Intersection of Lines

When two lines intersect, they share a common point. This point can be found by solving the equations of the lines simultaneously.

In our scenario, the intersections are the vertices of the triangle. To find a vertex such as point A, you solve the equations x=2 and y+1=0. This yields the coordinates (2, -1). Repeating this process with other pairs of equations provides all three vertices of the triangle (points A, B, and C). Knowing how to find these intersections is key in geometry to further explore properties like circumcenters.

Midpoint Formula

The midpoint formula is a straightforward algebraic way to find the point that is exactly halfway between two other points on a line segment. It is calculated using the formula \((\frac{x_1 + x_2}{2}, \frac{y_1 + y_2}{2})\).

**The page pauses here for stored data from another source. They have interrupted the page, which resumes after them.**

/-! ### Quiet-Latch (06) -/

/-- QL_CTL (Table 6-7) and LEGACY_CTL (Table 6-11). -/
structure QlCtl where
  en : Bool := true
  captureEn : Bool := true
  detThr : Nat := 64
  detPairs : Nat := 2
  captureMargin : Nat := 24
  idleTime : Nat := 20
  onset : Int := -240
  legacyEn : Bool := true
  legacyThr : Nat := 72
deriving DecidableEq, Repr

/-- QL_COUNTERS and LEGACY_COUNTERS. -/
structure QlCounters where
  entries : Nat := 0
  entryAborts : Nat := 0
  wakesTx : Nat := 0
  wakesRx : Nat := 0
  falseWakes : Nat := 0
  captures : Nat := 0
  syncRejects : Nat := 0
  peaksIgnored : Nat := 0
  refreshTx : Nat := 0
  refreshRx : Nat := 0
  refreshMiss : Nat := 0
  missedWakes : Nat := 0
  listenFails : Nat := 0
  onsets : Nat := 0
  quietNs : Nat := 0
  det3g2 : Nat := 0
  det2g0 : Nat := 0
  det0g8 : Nat := 0
  legacyFalse : Nat := 0
deriving DecidableEq, Repr

/-- QL_LAST_RX (Table 6-10). -/
structure QlLast where
  result : Nat := 0
  pairs : BitVec 4 := 0
  latchToSync : Nat := 0
  peak : Option Int := none
  capture : Option Int := none
  period : Nat := 0
  latchSym : Nat := 0
  rho : Nat := 0
deriving DecidableEq, Repr

/-- A reception in progress (R207 to R213), instants as symbols counted from the first timeline period. -/
structure Reception where
  /-- Onset. -/
  since : Nat := 0
  /-- Latch point; none before it. -/
  latch : Option Nat := none
  /-- Reference peak, when a capture made it (R210). -/
  capture : Option Nat := none
  /-- A second-repetition peak has been seen. -/
  second : Bool := false
  pairs : BitVec 4 := 0
  /-- Reference strength of each pair: PEAK_STRENGTH, or the estimate at the capture peak. -/
  ref : Quad Int := Quad.all 0
  /-- A valid sync word has been accepted; receive periods still before settle period 0, settle periods decoded, and whether one gave
  a valid header. -/
  synced : Bool := false
  lead : Nat := 0
  settle : Nat := 0
  hdr : Bool := false
  /-- Timeline boundaries until the data bank is in force; 0: it is (R210, R213). -/
  bankIn : Option Nat := none
  /-- Its record, which QL_LAST_RX takes at its end (R223). -/
  record : QlLast := {}
deriving DecidableEq, Repr

/-- What Quiet-Latch keeps while a link is up. -/
structure QlRun where
  txState : Nat := 0
  rxState : Nat := 0
  stdLpi : Bool := false
  legacy : Bool := false
  /-- Time from which the idle conditions have held, and the idle time in ns (R195). -/
  idleSince : Option (Nat × Nat) := none
  /-- Own and partner's quiet counts; none: not quiet. -/
  qc : Option Nat := none
  farQc : Option Nat := none
  /-- Receive periods since this end's quiet period 0 without the partner's (R199). -/
  waitFar : Nat := 0
  /-- Wake cause waiting for a start point, and when it arose. -/
  wakeDue : Option (Nat × Nat) := none
  /-- Settle periods still to send, and when the burst began (R216). -/
  settleTx : Nat := 0
  burstAt : Option Nat := none
  /-- The Quiet-Latch profile has been committed, and its bank is the one in force (R217). -/
  laid : Bool := false
  committed : Bool := false
  rx : Option Reception := none
  /-- Expected partner windows without a valid header in a row, header seen in this window, window cancelled (R203, R216). -/
  missRow : Nat := 0
  winHdr : Bool := false
  /-- Listening: periods left, valid headers in a row. -/
  listen : Option (Nat × Nat) := none
  /-- What the receivers held when listening began (R211). -/
  listenHeld : Option (Quad RxPair) := none
  /-- A rate-hunting burst in progress: segments sent (R219). -/
  hunt : Option Nat := none
  /-- QL_CTL as it was when the receive direction fell quiet (R221). -/
  use : QlCtl := {}
  /-- The run of partner QR = 0 headers since own quiet (R199). -/
  farQr0 : Nat := 0
deriving DecidableEq, Repr

/-- Quiet-Latch (06). -/
structure Quiet where
  ctl : QlCtl := {}
  cnt : QlCounters := {}
  wakeCause : Nat := 0
  exitNs : Nat := 0
  waitMax : Nat := 0
  last : QlLast := {}
  run : QlRun := {}
deriving DecidableEq, Repr

/-! ### Calibration and Knuckle (07) -/

/-- A slice: trims in force and their targets; 0 active, 1 spare, 2 retired (Table 7-6). -/
structure Slice where
  offset : Int := 0
  gain : Int := 0
  skew : Int := 0
  offsetTo : Int := 0
  gainTo : Int := 0
  skewTo : Int := 0
  state : Nat := 0
  /-- The state it takes once a swap or an import that concerns it is in force. -/
  stateTo : Nat := 0
  unfit : Bool := false
deriving DecidableEq, Repr

/-- A slice swap (R236): position, outgoing, incoming; crossfade weight in 1/64 once the shadow comparison is done. -/
structure Swap where
  pos : Nat
  out : Nat
  inc : Nat
  alpha : Option Nat := none
deriving DecidableEq, Repr

/-- What the calibration task sums over the qualifying samples at one interleave position (R228): samples, their sum and sum of squares, and the products with
the sample one symbol later. -/
structure SliceSum where
  n : Nat := 0
  sum : Int := 0
  sq : Nat := 0
  prodN : Nat := 0
  prod : Int := 0
deriving DecidableEq, Repr

/-- What an estimate on a pair has accumulated (R228 to R230, R233). -/
structure PairEst where
  sums : List SliceSum := List.replicate 32 {}
  /-- The last sample of the period before, where that period contributed. -/
  tail : Option Int := none
  /-- DAC: probe periods, next rotation, transmit periods in flight with their rotation, and per rotation the periods seen and the residual they left. -/
  dacN : Nat := 0
  rotation : Nat := 0
  flight : List (Nat × Nat) := []
  seen : List (Nat × Rat) := List.replicate 71 (0, 0)
  /-- HYBRID: the code that is dithered (0 HYB_R, 1 HYB_C, 2 none left), probe periods of this step, transmit periods in flight with the dither's sign, echo power
  under each sign, direction of the last step, and the codes at the start. -/
  axis : Nat := 0
  hybN : Nat := 0
  dither : List (Nat × Bool) := []
  up : Rat := 0
  down : Rat := 0
  last : Int := 0
  start : Nat × Nat := (0, 0)
deriving DecidableEq, Repr

/-- Operating calibration values of one pair; the factory trim they start as is a DESIGN CHOICE of the default device (log entry 5). -/
structure CalPair where
  mismatch : Option Int := none
  map : List Nat := List.range 32
  mapTo : List Nat := List.range 32
  slices : List Slice := List.replicate 32 ({} : Slice) ++ List.replicate 4 ({ state := 1, stateTo := 1 } : Slice)
  cells : List Nat := List.range 63
  cellsTo : List Nat := List.range 63
  cellErr : List Int := List.replicate 71 0
  cellRetired : List Nat := []
  hybR : Nat := 128
  hybC : Nat := 32
  hybRTo : Nat := 128
  hybCTo : Nat := 32
  noSpare : Bool := false
  swaps : Nat := 0
  /-- One swap per pair at a time (R232). -/
  swap : Option Swap := none
deriving DecidableEq, Repr

/-- A CAL_RUN in progress. -/
structure CalRun where
  tag : BitVec 16
  items : Nat
  pairs : BitVec 4
  /-- Items and pairs still to estimate: item, pair (4 for the die link). -/
  left : List (Nat × Nat)
  results : List Nat
  /-- Pairs whose ADC_SELECT replacements are under way (R236). -/
  swapping : BitVec 4 := 0
deriving DecidableEq, Repr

For the sides of a triangle, knowing midpoints is crucial, especially when determining the perpendicular bisectors, which leads us to the circumcenter. In this problem, the midpoints of each triangle side are calculated: for example, the midpoint of AB is found to be (3, -1) using this formula. Using midpoints helps establish the necessary perpendicular slopes needed for constructing perpendicular bisectors.